Under the time pressure of trial, my instincts suggested that the peremptory challenge of Juror 6, like the challenge of Juror 16, was substantially related to race. Upon reflection, and after comparing the credentials of Juror 6 to those of Jurors 61, 59, and 50, I have concluded that my instincts on Juror 6, unlike my instincts on Juror 16, were correct. The prosecutors may not have realized it, but their exercise of a peremptory challenge on Juror 6 was substantially motivated by race. And for that reason, I decline to vacate the Batson ruling with respect to Juror 6.

CONCLUSION

Out of a venire panel of 60 prospective jurors for this trial of a black defendant, three were black. One of those three was successfully challenged for cause; the prosecutors exercised peremptory challenges on the other two. So a black defendant, represented by a white attorney and prosecuted by two white prosecutors, faced trial in front of a white judge and a lily white jury. If the events of this past summer have taught us anything, it is that when it comes to race and the possibility of racial bias, perception may depend largely on one's race and ethnicity. Of course, that alone would not be enough to preclude a race-neutral peremptory challenge even if that challenge resulted in the exclusion of all minorities from a jury panel. Here, however, there was more.

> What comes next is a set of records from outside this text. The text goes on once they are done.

/-- Settles O5: the seven bytes are the fields of the word, and the fields make up the word again. -/
theorem byteStreamReadsOneWord : Obligations.ByteStreamReadsOneWord := by
  refine ⟨fun w rest => ?_, fun _ => decodeBytes_of_short⟩
  simp only [wordBytes, List.cons_append, List.nil_append, decodeBytes, packWord_fields]

/-! #### What does not exist, and what the other MODE has -/

/-- Settles O57: each operation tests its operands and the MODE before it writes, an instance before a
slice. -/
theorem absentThingsStopByName : Obligations.AbsentThingsStopByName := by
  intro s
  refine ⟨fun k pin lf hk => ?_, fun k τ hk => ?_, fun k τ hk hτ => ?_, fun p m v hp => ?_,
    fun hm => ?_, fun hm => ⟨?_, ?_⟩⟩
  · exact if_neg (Nat.not_lt.2 hk)
  · exact if_neg (Nat.not_lt.2 hk)
  · exact (if_pos hk).trans (if_neg (Nat.not_lt.2 hτ))
  · exact if_neg (Nat.not_lt.2 hp)
  · simp only [exec, execTxsync, hm]
  · simp only [exec, execHandoff, hm]
  · simp only [exec, execTick, hm]

end Sys2Proof.Machine
end

/-! ### Proofs: the command word (30_encoding.md R75 to R79, R83) -/

section
namespace Sys2Proof.Machine

/-! #### The decoder, one equation a code -/

section
variable {w : CommandWord}

theorem decode_of_op_render (h : fieldOp w = 0x01) : decode w = .command .render := by
  simp [decode, h]

theorem decode_of_op_setint (h : fieldOp w = 0x02) : decode w = .command (.setint (fieldI w)) := by
  simp [decode, h]

theorem decode_of_op_send1 (h : fieldOp w = 0x03) :
    decode w = .command
      (.send1 (fieldA w) (fieldP w) (fieldR w) (fieldG w) (fieldB w) (fieldI w)) := by
  simp [decode, h]

theorem decode_of_op_wrpix (h : fieldOp w = 0x04) :
    decode w = .command (.wrpix (fieldA w) (fieldP w) (fieldR w) (fieldG w) (fieldB w)) := by
  simp [decode, h]

theorem decode_of_op_wren (h : fieldOp w = 0x05) :
    decode w = .command (.wren (fieldA w) ((fieldI w).getLsbD 0)) := by
  simp [decode, h]

/-- Every code but the five of the operation map is refused by name (R79). -/
theorem decode_of_op_reserved
    (h : ∀ n ∈ [0x01, 0x02, 0x03, 0x04, 0x05], (fieldOp w).toNat ≠ n) :
    decode w = .unknownCommand (fieldOp w) := by
  have hne : ∀ op : Byte, op.toNat ∈ [0x01, 0x02, 0x03, 0x04, 0x05] → fieldOp w ≠ op :=
    fun op hop he => h op.toNat hop (congrArg BitVec.toNat he)
  unfold decode
  rw [if_neg (hne _ (by decide)), if_neg (hne _ (by decide)), if_neg (hne _ (by decide)),
    if_neg (hne _ (by decide)), if_neg (hne _ (by decide))]

end

/-- Settles O1: each word the spec writes out is decoded by evaluation. -/
theorem specWordsDecode : Obligations.SpecWordsDecode := by
  unfold Obligations.SpecWordsDecode
  decide

/-! #### The encoder -/

/-- Bit 0 of the byte made of a truth value is that value (R76 (e)). -/
@[simp] theorem boolByte_getLsbD_zero (v : Bool) : (boolByte v).getLsbD 0 = v := by
  cases v <;> rfl

/-- Host commands, and they alone, have a command word (R79). -/
theorem encode_isSome (i : Instr) : (encode i).isSome = i.isHost := by
  cases i <;> rfl

/-- The operation code of a command's word is the command's (R77). -/
theorem fieldOp_of_encode {i : Instr} {w : CommandWord} (h : encode i = some w) :
    fieldOp w = i.tag := by
  cases i <;> cases h <;> exact fieldOp_packWord ..

/-- The word of a command has the command's operands in the fields the decoder reads (R75 to R77). -/
theorem decode_of_encode {i : Instr} {w : CommandWord} (h : encode i = some w) :
    decode w = .command i := by
  have hop := fieldOp_of_encode h
  cases i with
  | render => exact decode_of_op_render hop
  | setint value =>
    rw [decode_of_op_setint hop]
    cases h
    rw [fieldI_packWord]
  | send1 address pin r g b intensity =>
    rw [decode_of_op_send1 hop]
    cases h
    rw [fieldA_packWord, fieldP_packWord, fieldR_packWord, fieldG_packWord, fieldB_packWord,
      fieldI_packWord]
  | wrpix x y r g b =>
    rw [decode_of_op_wrpix hop]
    cases h
    rw [fieldA_packWord, fieldP_packWord, fieldR_packWord, fieldG_packWord, fieldB_packWord]
  | wren n v =>
    rw [decode_of_op_wren hop]
    cases h
    rw [fieldA_packWord, fieldI_packWord, boolByte_getLsbD_zero]
  | enc | exp | compose | wmb | sliceout | txsync | handoff | tick | submit => cases h

/-- Settles O2: a host command has a word (`encode_isSome`), and the decoder reads the command back from
it (`decode_of_encode`). -/
theorem decodeOfEncode : Obligations.DecodeOfEncode := by
  intro i
  refine ⟨fun hi => ?_, fun hi => ?_⟩
  · obtain ⟨w, hw⟩ := Option.isSome_iff_exists.1 ((encode_isSome i).trans hi)
    exact ⟨w, hw, decode_of_encode hw, fieldOp_of_encode hw⟩
  · exact Option.isNone_iff_eq_none.1 (Option.isSome_eq_false_iff.1 ((encode_isSome i).trans hi))

/-! #### Unused fields -/

/-- Settles O3: the equation of each code names only the fields the command uses. -/
theorem unusedFieldsAreIgnored : Obligations.UnusedFieldsAreIgnored := by
  intro w w' hop
  refine ⟨fun h => ?_, fun h hI => ?_, fun h hA hP hR hG hB => ?_, fun h hA hv => ?_⟩
  · rw [decode_of_op_render h, decode_of_op_render (hop.trans h)]
  · rw [decode_of_op_setint h, decode_of_op_setint (hop.trans h), hI]
  · rw [decode_of_op_wrpix h, decode_of_op_wrpix (hop.trans h), hA, hP, hR, hG, hB]
  · rw [decode_of_op_wren h, decode_of_op_wren (hop.trans h), hA, hv]

/-! #### Reserved codes -/

/-- The main path's step with a command waiting takes the word at the head of the command stream, past
the place for ticks before it (R120, R137; entries 5, 14). -/
theorem step_takes_word {s : State} {w : CommandWord} {rest : List CommandWord}
    (hc : s.cmds = w :: rest) (hh : s.hung = false) (ht : s.tickDue = false) :
    step s = runWord w (passPlace (setCmds rest s)) := by
  simp [step, mainMove, hc, hh, ht]

/-- A word the decoder refuses is refused to the host, in any state (R79, R120). -/
theorem runWord_of_unknownCommand {w : CommandWord} {op : Byte} (h : decode w = .unknownCommand op)
    (s : State) : runWord w s = .next (refuse .unknownCommand s) := by
  simp only [runWord, h]

/-- Settles O4: the step takes the word, the decoder refuses its code, and a refusal writes only the
answer, with no look at `FAULT`. -/
theorem reservedCodesAreRefused : Obligations.ReservedCodesAreRefused := by
  intro w s rest hres hc hh ht
  have hd := decode_of_op_reserved hres
  refine ⟨hd, ?_⟩
  rw [step_takes_word hc hh ht, runWord_of_unknownCommand hd]
  rfl

end Sys2Proof.Machine
end

/-! ### Proofs: the Protocol Encoder (40_protocol_encoder.md R90 to R92, R95) -/

section
namespace Sys2Proof.Machine

/-! #### What `ENC` writes -/

/-- `ENC` writes the frame of its operands, under any name `lf` of it, and nothing else (R90). -/
theorem enc_gives {index : Nat} {r g b v : Byte} {lf : LogicalFrame}
    (h : frameOf index r g b v = lf) (s : State) :
    Gives (.enc index r g b v) s { s with lf := lf } :=
  h ▸ rfl

/-- `ENC` sees its operands only through their frame. -/
theorem exec_enc_congr {index index' : Nat} {r g b v r' g' b' v' : Byte}
    (h : frameOf index r g b v = frameOf index' r' g' b' v') (s : State) :
    exec (.enc index r g b v) s = exec (.enc index' r' g' b' v') s :=
  (enc_gives h s).trans (enc_gives rfl s).symm

/-- Settles O8: what `ENC` writes is `enc_gives`, and the value of the frame `toNat_frameOf`. -/
theorem encWritesFrame : Obligations.EncWritesFrame := fun s index r g b v =>
  ⟨frameOf index r g b v, enc_gives rfl s, toNat_frameOf index r g b v, rfl⟩

/-! #### The fields of a frame -/

/-- Bits that stand above the low part of an appended word are bits of its high part. -/
theorem extractLsb'_append_above {m n len : Nat} (start : Nat) (x : BitVec m) (y : BitVec n) :
    (x ++ y).extractLsb' (start + n) len = x.extractLsb' start len := by
  rw [BitVec.extractLsb'_append_eq_of_le (Nat.le_add_left n start), Nat.add_sub_cancel]

section
variable (index : Nat) (r g b v : Byte)

@[simp] theorem frameRed_frameOf : frameRed (frameOf index r g b v) = topNibble r :=
  BitVec.extractLsb'_append_eq_right

@[simp] theorem frameGreen_frameOf : frameGreen (frameOf index r g b v) = topNibble g :=
  (extractLsb'_append_above 0 _ (topNibble r)).trans BitVec.extractLsb'_append_eq_right

@[simp] theorem frameBlue_frameOf : frameBlue (frameOf index r g b v) = topNibble b :=
  (extractLsb'_append_above 4 _ (topNibble r)).trans <|
  (extractLsb'_append_above 0 _ (topNibble g)).trans BitVec.extractLsb'_append_eq_right

@[simp] theorem frameInten_frameOf : frameInten (frameOf index r g b v) = v :=
  (extractLsb'_append_above 8 _ (topNibble r)).trans <|
  (extractLsb'_append_above 4 _ (topNibble g)).trans <|
  (extractLsb'_append_above 0 _ (topNibble b)).trans BitVec.extractLsb'_append_eq_right

@[simp] theorem frameAddr_frameOf :
    frameAddr (frameOf index r g b v) = BitVec.ofNat 6 (index % 64) :=
  (extractLsb'_append_above 16 _ (topNibble r)).trans <|
  (extractLsb'_append_above 12 _ (topNibble g)).trans <|
  (extractLsb'_append_above 8 _ (topNibble b)).trans BitVec.extractLsb'_append_eq_left

theorem toNat_frameAddr_frameOf : (frameAddr (frameOf index r g b v)).toNat = index % 64 := by
  rw [frameAddr_frameOf, BitVec.toNat_ofNat, Nat.mod_mod]

end

/-! #### Operands with the same frame -/

/-- An index counts only mod 64 (R91). -/
@[simp] theorem frameOf_mod (index : Nat) (r g b v : Byte) :
    frameOf (index % 64) r g b v = frameOf index r g b v := by
  rw [frameOf, frameOf, Nat.mod_mod]

/-- The low nibble of a channel does not count (R92). -/
theorem topNibble_eq {c c' : Byte} (h : c.toNat / 16 = c'.toNat / 16) :
    topNibble c = topNibble c' :=
  BitVec.eq_of_toNat_eq (by rw [toNat_topNibble, toNat_topNibble, h])

/-- Settles O10: the frame does not see more of the index than its value mod 64. -/
theorem encWrapsIndex : Obligations.EncWrapsIndex := by
  intro s index r g b v
  refine ⟨exec_enc_congr (frameOf_mod ..).symm s, enc_gives (frameOf_mod ..).symm s,
    frameAddr_frameOf .., fun k hk => ?_⟩
  rw [frameAddr_frameOf]
  revert k
  decide

/-- Settles O11: of a channel the frame has only the top nibble. -/
theorem encDropsLowNibbles : Obligations.EncDropsLowNibbles := by
  intro s index r g b r' g' b' v hr hg hb
  have hframe : frameOf index r g b v = frameOf index r' g' b' v := by
    rw [frameOf, frameOf, topNibble_eq hr, topNibble_eq hg, topNibble_eq hb]
  exact ⟨exec_enc_congr hframe s, frameRed_frameOf .., frameRed_frameOf .., frameRed_frameOf ..,
    frameInten_frameOf ..⟩

/-! #### Every frame is the frame of some operands -/

/-- The channel with the given top nibble and a low nibble of 0. -/
def channelOf (n : BitVec 4) : Byte := n ++ 0#4

@[simp] theorem topNibble_channelOf (n : BitVec 4) : topNibble (channelOf n) = n :=
  BitVec.extractLsb'_append_eq_left

/-- The five fields follow one another and make up the frame (R95). -/
theorem append_frameFields (lf : LogicalFrame) :
    frameAddr lf ++ frameInten lf ++ frameBlue lf ++ frameGreen lf ++ frameRed lf = lf := by
  unfold frameAddr frameInten frameBlue frameGreen frameRed
  rw [BitVec.extractLsb'_append_extractLsb'_eq_extractLsb' (show 20 = 12 + 8 from rfl),
    BitVec.extractLsb'_append_extractLsb'_eq_extractLsb' (show 12 = 8 + 4 from rfl),
    BitVec.extractLsb'_append_extractLsb'_eq_extractLsb' (show 8 = 4 + 4 from rfl),
    BitVec.extractLsb'_append_extractLsb'_eq_extractLsb' (show 4 = 0 + 4 from rfl)]
  exact BitVec.extractLsb'_eq_self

Here, the proffered reason of "life experience" was perceived by the prosecutors in a different way for a black juror than it was for very similar white jurors. Whether they knew it or not, the prosecutors let race play a substantial role in the exercise of their peremptory challenge on Juror 6—perhaps subconsciously, or perhaps simply because they were more focused on Juror 6 because of his race. That does not make the prosecutors racist, nor does it make them liars. Indeed, it does not diminish my respect for the prosecutors one iota. But I believe that I would have abdicated my responsibility had I taken the easy way out and simply accepted the word of good and honest prosecutors on its face without looking more closely at the underlying motivation behind the challenge.

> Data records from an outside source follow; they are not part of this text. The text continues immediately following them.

-- ==== Sys2Proof/Laws/Tables.lean ====
section
/-! SUPPORT. What the table RAM reads as: the entries of a built table (R80, R81), its fixed size (R87), and that its bytes depend
on TBL alone. -/

namespace Sys2Proof.Machine

/-- A table always has its 256 words: the one form its contents can have (R87). -/
theorem Table.words_length (t : Table) : t.words.length = 256 := t.size

/-- Every memory has the form, so every operation on it keeps it: `State.loadPoly` and `State.blockReset`, its only writers (R24),
among them. -/
theorem Memory.wf_all (m : Memory) : m.wf := fun k => (m.table k).size

theorem loadPoly_memory_wf (v : Word) (s : State) : Memory.wf (s.loadPoly v).tbl := Memory.wf_all _

theorem blockReset_memory_wf (s : State) : Memory.wf s.blockReset.tbl := Memory.wf_all _

theorem reset_memory_wf : Memory.wf State.reset.tbl := Memory.wf_all _

@[simp] theorem tabulate_entry (f : Byte → Word) (i : Byte) : (tabulate f).entry i = f i := by
  simp [Table.entry, tabulate]

/-- Tables with equal entries are equal. -/
theorem Table.ext_entry {t u : Table} (h : ∀ i, t.entry i = u.entry i) : t = u := by
  obtain ⟨a, ha⟩ := t
  obtain ⟨b, hb⟩ := u
  have : a = b := by
    apply List.ext_getElem (by rw [ha, hb])
    intro n h₁ _
    have hn : n < 256 := ha ▸ h₁
    have := h (BitVec.ofNat 8 n)
    simpa [Table.entry, Nat.mod_eq_of_lt hn] using this
  subst this
  rfl

@[simp] theorem buildTable_entry (p : Word) (i : Byte) : (buildTable p).entry i = tableEntry p i :=
  tabulate_entry _ i

@[simp] theorem nextTable_entry (t0 t : Table) (i : Byte) :
    (nextTable t0 t).entry i = (t.entry i >>> 8) ^^^ t0.entry ((t.entry i).setWidth 8) :=
  tabulate_entry _ i

@[simp] theorem Tables.entry_zero (ts : Tables) (i : Byte) : ts.entry 0#2 i = ts.t0.entry i := rfl
@[simp] theorem Tables.entry_one (ts : Tables) (i : Byte) : ts.entry 1#2 i = ts.t1.entry i := rfl
@[simp] theorem Tables.entry_two (ts : Tables) (i : Byte) : ts.entry 2#2 i = ts.t2.entry i := rfl
@[simp] theorem Tables.entry_three (ts : Tables) (i : Byte) : ts.entry 3#2 i = ts.t3.entry i := rfl

theorem buildSlicedTable_t0 (p : Word) : (buildSlicedTable p).t0 = buildTable p := rfl
theorem buildSlicedTable_t1 (p : Word) :
    (buildSlicedTable p).t1 = nextTable (buildSlicedTable p).t0 (buildSlicedTable p).t0 := rfl
theorem buildSlicedTable_t2 (p : Word) :
    (buildSlicedTable p).t2 = nextTable (buildSlicedTable p).t0 (buildSlicedTable p).t1 := rfl
theorem buildSlicedTable_t3 (p : Word) :
    (buildSlicedTable p).t3 = nextTable (buildSlicedTable p).t0 (buildSlicedTable p).t2 := rfl

/-- An entry of T0 is R80's eight iterations. -/
theorem buildSlicedTable_entry_zero (p : Word) (i : Byte) : (buildSlicedTable p).entry 0#2 i = tableEntry p i := by
  rw [Tables.entry_zero, buildSlicedTable_t0, buildTable_entry]

/-- The table RAM's bytes depend on TBL alone. -/
theorem ramByte_congr {s t : State} (h : t.tbl = s.tbl) (a : Nat) : t.ramByte a = s.ramByte a := by
  simp [State.ramByte, h]

/-- The table RAM has 4096 bytes (R40). -/
theorem ramByte_none (s : State) {a : Nat} (h : 4096 ≤ a) : s.ramByte a = none := by
  simp [State.ramByte, Nat.not_lt.mpr h]

end Sys2Proof.Machine
end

In order truly to preclude the discriminatory use of peremptory challenges, judges must do more than simply accept the word of the honest prosecutors who appear before them regularly. It is too easy for prosecutors to convince themselves that they are challenging a prospective juror not because of the juror's race but because of some other factor—a factor that they may not have noticed had the prospective juror been white. And it is too easy for courts to bless those explanations rather than risk ruffling the feathers of lawyers they like and respect.

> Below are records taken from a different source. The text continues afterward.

-- ==== Sys2Proof/Tests/Slice0.lean ====
section
/-! SUPPORT. The smoke test of the well-formedness checks; one word per access form and one descriptor per verdict, written out from
the spec; small runs of one access with the values of 95_test_vectors.md; and, for each statement with hypotheses, a witness that
meets them. -/

-- One theorem at a time: each theorem elaborated beside the others costs a thread's stack.
set_option Elab.async false

namespace Sys2Proof.Tests

open Sys2Proof.Machine

/-- Whether an outcome is a next state that passes a check. -/
def passes (o : Host.Outcome State Fault Refusal) (check : State → Bool) : Bool :=
  match o with
  | .next t => check t
  | .fault _ => false
  | .refused _ => false

/-- A block with polynomial `p`, its tables, and CRC = `c`, accumulating. -/
def block (p c : Word) : State :=
  { State.reset with poly := p, tbl := buildSlicedTable p, crc := c, phase := .accumulating }

/-! ## Well-formedness smoke test: one ill-formed term per check -/

/-- V-E23: RSV bit 13 set. -/
theorem test_wf_refuses_reserved_bits : Request.wf ⟨0xC0002000, 0⟩ = false := by decide

theorem test_wf_refuses_width_24 : Line.wf (.wrRaw 24 0x008 0) = false ∧ Line.wf (.rdRaw 0 0x008) = false := by decide

theorem test_wf_refuses_offset_past_aperture :
    Line.wf (.wrRaw 32 0x2000 0) = false ∧ Line.wf (.rdRaw 32 0x2000) = false := by decide

theorem test_wf_accepts_the_last_word : Request.wf ⟨0x40001FFC, 0⟩ = true ∧ Line.wf (.rdRaw 32 0x1FFF) = true := by decide

/-! ## Decoding: words written out from the pattern `w ss 0000000000000000 ooooooooooooo` of R60 -/

theorem test_decode_wrPoly :
    decode ⟨0b1_10_0000000000000000_0000000000000, 0x82F63B78⟩ = .access (.wrPoly 0x82F63B78) := by decide

theorem test_decode_rdPoly : decode ⟨0b0_10_0000000000000000_0000000000000, 0⟩ = .access .rdPoly := by decide

/-- k = 2, i = 0x80: OFF = 1 10 10000000 00. -/
theorem test_decode_rdTable :
    decode ⟨0b0_10_0000000000000000_1101000000000, 0⟩ = .access (.rdTable 2 0x80) := by decide

theorem test_decode_wrCtrl : decode ⟨0b1_10_0000000000000000_0000000000100, 3⟩ = .access (.wrCtrl 3) := by decide

theorem test_decode_rdCtrl : decode ⟨0b0_10_0000000000000000_0000000000100, 0⟩ = .access .rdCtrl := by decide

theorem test_decode_rdDigest : decode ⟨0b0_10_0000000000000000_0000000001100, 0⟩ = .access .rdDigest := by decide

theorem test_decode_rdStatus : decode ⟨0b0_10_0000000000000000_0000000010000, 0⟩ = .access .rdStatus := by decide

theorem test_decode_wrStatus : decode ⟨0b1_10_0000000000000000_0000000010000, 2⟩ = .access (.wrStatus 2) := by decide

/-- R101: WDATA[31:8] is ignored. -/
theorem test_decode_wr8Data :
    decode ⟨0b1_00_0000000000000000_0000000001000, 0xABCDEF61⟩ = .access (.wr8Data 0x61) := by decide

theorem test_decode_wr32Data :
    decode ⟨0b1_10_0000000000000000_0000000001000, 0x64636261⟩ = .access (.wr32Data 0x64636261) := by decide

/-- V-E2, V-E3, V-E5, V-E6, V-E8, V-E9, V-E10, V-E14, V-E17, V-E20, V-E21, V-E24 of 95_test_vectors.md section 6. -/
theorem test_decode_bus_errors :
    decode ⟨0x00000008, 0⟩ = .busError .writeOnly ∧ decode ⟨0x20000008, 0⟩ = .busError .badWidth ∧
    decode ⟨0xE0000008, 0⟩ = .busError .badWidth ∧ decode ⟨0xC0000009, 0⟩ = .busError .misaligned ∧
    decode ⟨0xA000000A, 0⟩ = .busError .unmapped ∧ decode ⟨0x8000000C, 0⟩ = .busError .badWidth ∧
    decode ⟨0xC000000C, 0⟩ = .busError .readOnly ∧ decode ⟨0x60000004, 0⟩ = .busError .misaligned ∧
    decode ⟨0x40000FFC, 0⟩ = .busError .unmapped ∧ decode ⟨0x40001FFE, 0⟩ = .busError .misaligned ∧
    decode ⟨0xE0001000, 0⟩ = .busError .badWidth ∧ decode ⟨0x40004000, 0⟩ = .invalid := by decide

For all the above reasons, I grant the government's motion to vacate the Batson finding with respect to Juror 16 but deny the motion to vacate the Batson finding as to Juror 6.

SO ORDERED.

FootNotes


1. See, e.g., Howard, 986 F.2d at 29-30; see also Johnson, 545 U.S. at 174 (Thomas, J., dissenting) ("According to Batson, the Equal Protection Clause requires that prosecutors select juries based on factors other than race—not that litigants bear particular burdens of proof or persuasion. Because Batson's burden-shifting approach is a prophylactic framework that polices racially discriminatory jury selection rather than an independent constitutional command, States have wide discretion, subject to the minimum requirements of the Fourteenth Amendment, to experiment with solutions to difficult problems of policy.") (internal citations and quotation marks omitted); State v. Buggs, 581 N.W.2d 329, 347 (Minn. 1998) (Page, J., dissenting) (describing Batson as "establish[ing] the floor for challenging race based peremptory strikes . . . not set[ting] the ceiling").
2. Buggs, 581 N.W.2d at 347 (Page, J., dissenting).
3. Juror 6 said that he was in a relationship.
4. Juror 6 also had earned a master's degree from the Rochester Institute of Technology in 2011.